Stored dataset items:

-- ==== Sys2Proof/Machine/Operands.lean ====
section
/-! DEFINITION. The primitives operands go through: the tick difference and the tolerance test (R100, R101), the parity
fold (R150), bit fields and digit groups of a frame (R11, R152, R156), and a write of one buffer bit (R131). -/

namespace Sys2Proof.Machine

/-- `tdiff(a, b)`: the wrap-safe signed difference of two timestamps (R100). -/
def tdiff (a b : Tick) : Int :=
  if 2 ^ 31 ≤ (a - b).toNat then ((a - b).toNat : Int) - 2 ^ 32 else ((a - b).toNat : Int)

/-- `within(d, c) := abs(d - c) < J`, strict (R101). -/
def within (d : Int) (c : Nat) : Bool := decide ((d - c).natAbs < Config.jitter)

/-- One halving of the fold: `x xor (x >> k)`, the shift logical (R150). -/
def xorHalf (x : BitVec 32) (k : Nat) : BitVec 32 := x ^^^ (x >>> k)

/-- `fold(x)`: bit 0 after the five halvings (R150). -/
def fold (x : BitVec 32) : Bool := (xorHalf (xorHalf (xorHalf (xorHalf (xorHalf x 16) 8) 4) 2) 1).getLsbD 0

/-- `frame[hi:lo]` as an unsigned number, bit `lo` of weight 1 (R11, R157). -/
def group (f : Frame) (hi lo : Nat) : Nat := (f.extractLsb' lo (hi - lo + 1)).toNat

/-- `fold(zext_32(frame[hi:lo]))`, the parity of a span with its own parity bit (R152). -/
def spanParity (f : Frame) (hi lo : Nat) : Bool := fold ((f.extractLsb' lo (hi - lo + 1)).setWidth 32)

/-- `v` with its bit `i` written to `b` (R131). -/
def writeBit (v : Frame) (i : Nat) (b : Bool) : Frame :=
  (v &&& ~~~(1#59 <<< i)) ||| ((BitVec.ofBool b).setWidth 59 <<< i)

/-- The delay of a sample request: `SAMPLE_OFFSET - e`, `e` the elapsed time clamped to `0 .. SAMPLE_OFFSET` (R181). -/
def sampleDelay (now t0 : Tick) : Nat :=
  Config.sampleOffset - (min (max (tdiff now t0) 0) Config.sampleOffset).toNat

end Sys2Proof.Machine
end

◆ **EXERCISE GOAL**: Set every record down again exactly as written.

◆ **RESULT OF THIS TASK**:
-- ==== Sys2Proof/Machine/Operands.lean ====
section
/-! DEFINITION. The primitives operands go through: the tick difference and the tolerance test (R100, R101), the parity
fold (R150), bit fields and digit groups of a frame (R11, R152, R156), and a write of one buffer bit (R131). -/

namespace Sys2Proof.Machine

/-- `tdiff(a, b)`: the wrap-safe signed difference of two timestamps (R100). -/
def tdiff (a b : Tick) : Int :=
  if 2 ^ 31 ≤ (a - b).toNat then ((a - b).toNat : Int) - 2 ^ 32 else ((a - b).toNat : Int)

/-- `within(d, c) := abs(d - c) < J`, strict (R101). -/
def within (d : Int) (c : Nat) : Bool := decide ((d - c).natAbs < Config.jitter)

/-- One halving of the fold: `x xor (x >> k)`, the shift logical (R150). -/
def xorHalf (x : BitVec 32) (k : Nat) : BitVec 32 := x ^^^ (x >>> k)

/-- `fold(x)`: bit 0 after the five halvings (R150). -/
def fold (x : BitVec 32) : Bool := (xorHalf (xorHalf (xorHalf (xorHalf (xorHalf x 16) 8) 4) 2) 1).getLsbD 0

/-- `frame[hi:lo]` as an unsigned number, bit `lo` of weight 1 (R11, R157). -/
def group (f : Frame) (hi lo : Nat) : Nat := (f.extractLsb' lo (hi - lo + 1)).toNat

/-- `fold(zext_32(frame[hi:lo]))`, the parity of a span with its own parity bit (R152). -/
def spanParity (f : Frame) (hi lo : Nat) : Bool := fold ((f.extractLsb' lo (hi - lo + 1)).setWidth 32)

/-- `v` with its bit `i` written to `b` (R131). -/
def writeBit (v : Frame) (i : Nat) (b : Bool) : Frame :=
  (v &&& ~~~(1#59 <<< i)) ||| ((BitVec.ofBool b).setWidth 59 <<< i)

/-- The delay of a sample request: `SAMPLE_OFFSET - e`, `e` the elapsed time clamped to `0 .. SAMPLE_OFFSET` (R181). -/
def sampleDelay (now t0 : Tick) : Nat :=
  Config.sampleOffset - (min (max (tdiff now t0) 0) Config.sampleOffset).toNat

end Sys2Proof.Machine
end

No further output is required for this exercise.